En 2018 alors que les cheminots étaient en lutte contre la réforme ferroviaire de Macron, les travailleurs d’Air France étaient aussi entrés en grève tout comme les jeunes mobilisés contre la réforme universitaire. Les syndicats d’Air France ont mis fin à la grève après la nomination de Benjamin Smith en DG pour éviter qu’un large mouvement politique contre Macron ne déborde les syndicats. Ceci avait permis aux syndicats d’isoler les cheminots des autres sections de travailleurs et ainsi faire passer la réforme ferroviaire et préparer la réforme des retraites de Macron.

A présent, face à la pandémie, les syndicats se préparent à une nouvelle trahison. Ils vont tenter d’isoler les différents services afin de diviser les travailleurs de l’entreprise comme l’indique le rapport d’un commandant de bord au long passé syndical à Libération: «Benjamin Smith n’a cessé de nous dire, en français, comme en anglais que nous étions les leaders de l’entreprise. Les pilotes sont séduits par son discours d’autant qu’il connaît bien mieux le transport aérien que ses prédécesseurs à la tête de la compagnie.»

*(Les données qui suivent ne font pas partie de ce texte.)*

/-- A channel that delivers the empty frame gives the host one or more copies of its chunk, and nothing else. -/
theorem chunks_of_tolerableChannel {c : Config.Params} {w h : BitVec 16} {rs : List Raster}
    (hg : geomValid c w.toNat h.toNat = true)
    (hrs : tolerableChannel c.magic.toList w h [encodeFrame c.magic.toList [] 0#32 0#64 w.toNat h.toNat] rs) :
    ∃ n, rs.filterMap (rasterChunk c.magic.toList w h) = List.replicate (n + 1) emptyChunk := by
  obtain ⟨hsome, hall⟩ := hrs
  obtain ⟨r, hr, hcopy⟩ := hsome _ List.mem_cons_self
  have hmem : emptyChunk ∈ rs.filterMap (rasterChunk c.magic.toList w h) :=
    List.mem_filterMap.mpr ⟨r, hr, rasterChunk_of_copy hg (Nat.zero_le _) hcopy⟩
  have heq : ∀ k ∈ rs.filterMap (rasterChunk c.magic.toList w h), k = emptyChunk := fun k hk => by
    obtain ⟨r', hr', hk⟩ := List.mem_filterMap.mp hk
    rcases hall r' hr' with ⟨f, hf, hcopy⟩ | hrej
    · obtain rfl := List.mem_singleton.mp hf
      exact Option.some.inj (hk.symm.trans (rasterChunk_of_copy hg (Nat.zero_le _) hcopy))
    · rw [rasterChunk_of_rejected hrej] at hk
      cases hk
  refine ⟨(rs.filterMap (rasterChunk c.magic.toList w h)).length - 1, List.eq_replicate_iff.mpr ⟨?_, heq⟩⟩
  have := List.length_pos_of_mem hmem
  omega

/-- Feeding a chunk that changes nothing, any number of times, changes nothing. -/
theorem foldlM_replicate_of_fixed {feed : Assembler → Chunk → Except JobError Assembler} {a : Assembler} {k : Chunk}
    (hk : feed a k = .ok a) (n : Nat) : (List.replicate n k).foldlM feed a = .ok a := by
  induction n with
  | zero => rfl
  | succ n ih =>
    rw [List.replicate_succ, List.foldlM_cons, hk]
    exact ih

/-- The sequence check drops the empty frame's chunk, since no sequence is below `ceil(0 / m)` (R286). -/
theorem feedChecked_emptyChunk_of_check {o : HostOptions} {m : Nat} (hm : 0 < m) (ho : o.sequenceCheck = true)
    (a : Assembler) : feedChecked o m a emptyChunk = .ok a := by
  have hnone : jobFrames 0 m = 0 := Nat.le_zero.mp ((jobFrames_le_iff hm 0 0).mpr (Nat.zero_le _))
  have himplausible : plausibleSequence m emptyChunk = false := decide_eq_false (by
    show ¬ 0 < jobFrames 0 m
    rw [hnone]
    exact Nat.lt_irrefl 0)
  rw [feedChecked, ho, himplausible]
  rfl

/-- Without it the chunk is fed (R222), whether or not the host compares totalSize, and once is enough (R228). -/
theorem feedChecked_emptyChunk_of_no_check {o : HostOptions} (m : Nat) (ho : o.sequenceCheck = false) :
    feedChecked o m Assembler.empty emptyChunk = .ok (asmFeed Assembler.empty emptyChunk) ∧
    feedChecked o m (asmFeed Assembler.empty emptyChunk) emptyChunk =
      .ok (asmFeed Assembler.empty emptyChunk) := by
  unfold feedChecked
  rw [ho]
  cases o.totalCheck <;> exact ⟨rfl, rfl⟩

/-- What the host assembles from copies of the empty frame's chunk. -/
theorem assemble_emptyChunks (o : HostOptions) {m : Nat} (hm : 0 < m) (n : Nat) :
    ((List.replicate (n + 1) emptyChunk).foldlM (feedChecked o m) Assembler.empty >>= asmFinish o.gapCheck) =
      if o.sequenceCheck then .error .noValidFrames else .ok [] := by
  cases ho : o.sequenceCheck with
  | true =>
    rw [foldlM_replicate_of_fixed (feedChecked_emptyChunk_of_check hm ho Assembler.empty)]
    rfl
  | false =>
    obtain ⟨hfirst, hagain⟩ := feedChecked_emptyChunk_of_no_check m ho
    rw [List.replicate_succ, List.foldlM_cons, hfirst]
    show ((List.replicate n emptyChunk).foldlM _ _ >>= asmFinish o.gapCheck) = _
    rw [foldlM_replicate_of_fixed hagain]
    cases o.gapCheck <;> rfl

/-- Settles O59: the one frame of an empty input, and the copies of its chunk that any tolerable channel leaves. -/
theorem emptyFrameOption : Obligations.EmptyFrameOption := by
  unfold Obligations.EmptyFrameOption
  refine fun o s data w h ho => ⟨fun hne => ?_, fun hb hg => ?_⟩
  · rw [encodeJobWith, if_neg fun hcond => hne hcond.2]
  · obtain ⟨u, hencode⟩ := encodeJobWith_nil ho hb hg
    refine ⟨_, u, hencode, fun v rs hbv hcfg hrs => ?_⟩
    obtain ⟨-, -, hm, -, -⟩ := geomValid_bounds hg
    obtain ⟨n, hchunks⟩ := chunks_of_tolerableChannel hg hrs
    have hlength : ∀ f ∈ [encodeFrame s.cfg.magic.toList [] 0#32 0#64 w.toNat h.toNat],
        f.length = w.toNat * h.toNat := fun f hf => by
      rw [List.mem_singleton.mp hf]
      exact length_mapBits _ _ _
    rw [decodeJob_eq hbv (hcfg ▸ hg) o fun r hr => length_samples_of_tolerableChannel hrs hlength hr, hcfg, hchunks,
      assemble_emptyChunks o hm n]

end Sys2Proof.Machine
end

section
/-! PROOFS. Decoding, the byte stream of a raster (spec/42_decode.md R161, R165): the classifier as a threshold, and
the bits of a packed byte. -/

namespace Sys2Proof.Machine

/-! The classifier (R161). -/

theorem classify_eq_one_iff (s : Sample) : classify s = 1#1 ↔ s.toNat < 128 := by
  rw [classify, show 2 ^ (Config.lumaBits - 1) = 128 from rfl]
  split
  next hlt => exact iff_of_true rfl hlt
  next hge => exact iff_of_false (by decide) hge

/-- The most significant bit of a sample tells its half of the range. -/
theorem getLsbD_seven_eq_decide (s : Sample) : s.getLsbD 7 = decide (128 ≤ s.toNat) :=
  (BitVec.msb_eq_getLsbD_last s).symm.trans (BitVec.msb_eq_decide s)

/-- Settles O41: both sides of the threshold, by the classifier's one comparison. -/
theorem classifierThreshold : Obligations.ClassifierThreshold := by
  unfold Obligations.ClassifierThreshold
  intro s
  have hlow : s.toNat < 128 → classify s = 1#1 := (classify_eq_one_iff s).mpr
  have hhigh : 128 ≤ s.toNat → classify s = 0#1 := fun hge =>
    (bit_cases _).resolve_right fun h => Nat.not_lt.mpr hge ((classify_eq_one_iff s).mp h)
  refine ⟨?_, fun hle => hlow (by omega), hhigh⟩
  rw [getLsbD_seven_eq_decide]
  rcases Nat.lt_or_ge s.toNat 128 with hlt | hge
  · rw [hlow hlt, decide_eq_false (Nat.not_le.mpr hlt)]
    rfl
  · rw [hhigh hge, decide_eq_true hge]
    rfl

/-! The bits of a packed byte (R65, R166). -/

/-- A pushed bit stands below the bits before it, and the eighth of those falls out. -/
theorem pushBit_eq_append (acc : Byte) (b : BitVec 1) : pushBit acc b = (acc ++ b).setWidth 8 := by
  apply BitVec.eq_of_toNat_eq
  have hb := b.isLt
  rw [pushBit, BitVec.toNat_setWidth, BitVec.toNat_append, ← Nat.shiftLeft_add_eq_or_of_lt hb, Nat.shiftLeft_eq]
  simp

theorem getLsbD_pushBit_zero (acc : Byte) (b : BitVec 1) : (pushBit acc b).getLsbD 0 = decide (b = 1#1) := by
  rw [pushBit_eq_append]
  rw [BitVec.getLsbD_setWidth, BitVec.getLsbD_append, if_pos Nat.one_pos]
  rcases bit_cases b with rfl | rfl <;> rfl

theorem getLsbD_pushBit_succ (acc : Byte) (b : BitVec 1) {i : Nat} (hi : i < 7) :
    (pushBit acc b).getLsbD (i + 1) = acc.getLsbD i := by
  rw [pushBit_eq_append, BitVec.getLsbD_setWidth, BitVec.getLsbD_append, decide_eq_true (by omega), if_neg (by omega)]
  rfl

Contrairement à ce qu’affirme ce syndicaliste, les pilotes seront aussi touchés par les licenciements et seront opposés à ce plan d’économies du groupe. La défense de leurs emplois et de leurs conditions de travail nécessite l’unification des luttes des pilotes avec celles des autres travailleurs du groupe. En fait cette déclaration signifie finalement que le syndicat des pilotes n’essaiera pas de mobiliser les pilotes afin d’affaiblir la lutte des travailleurs d’Air France.

Ces deux dernières années ont vu de nombreuses luttes menées indépendamment des syndicats, comme celle des «gilets jaunes» ou des infirmières portugaises. A présent il est essentiel d’organiser les luttes indépendamment des syndicats, dans des comités d’action, pour défendre les emplois et les salaires à l’international, mobilisant les travailleurs d’Air France comme de la société néerlandaise KLM et des sociétés menacées par les restructurations liées à la pandémie.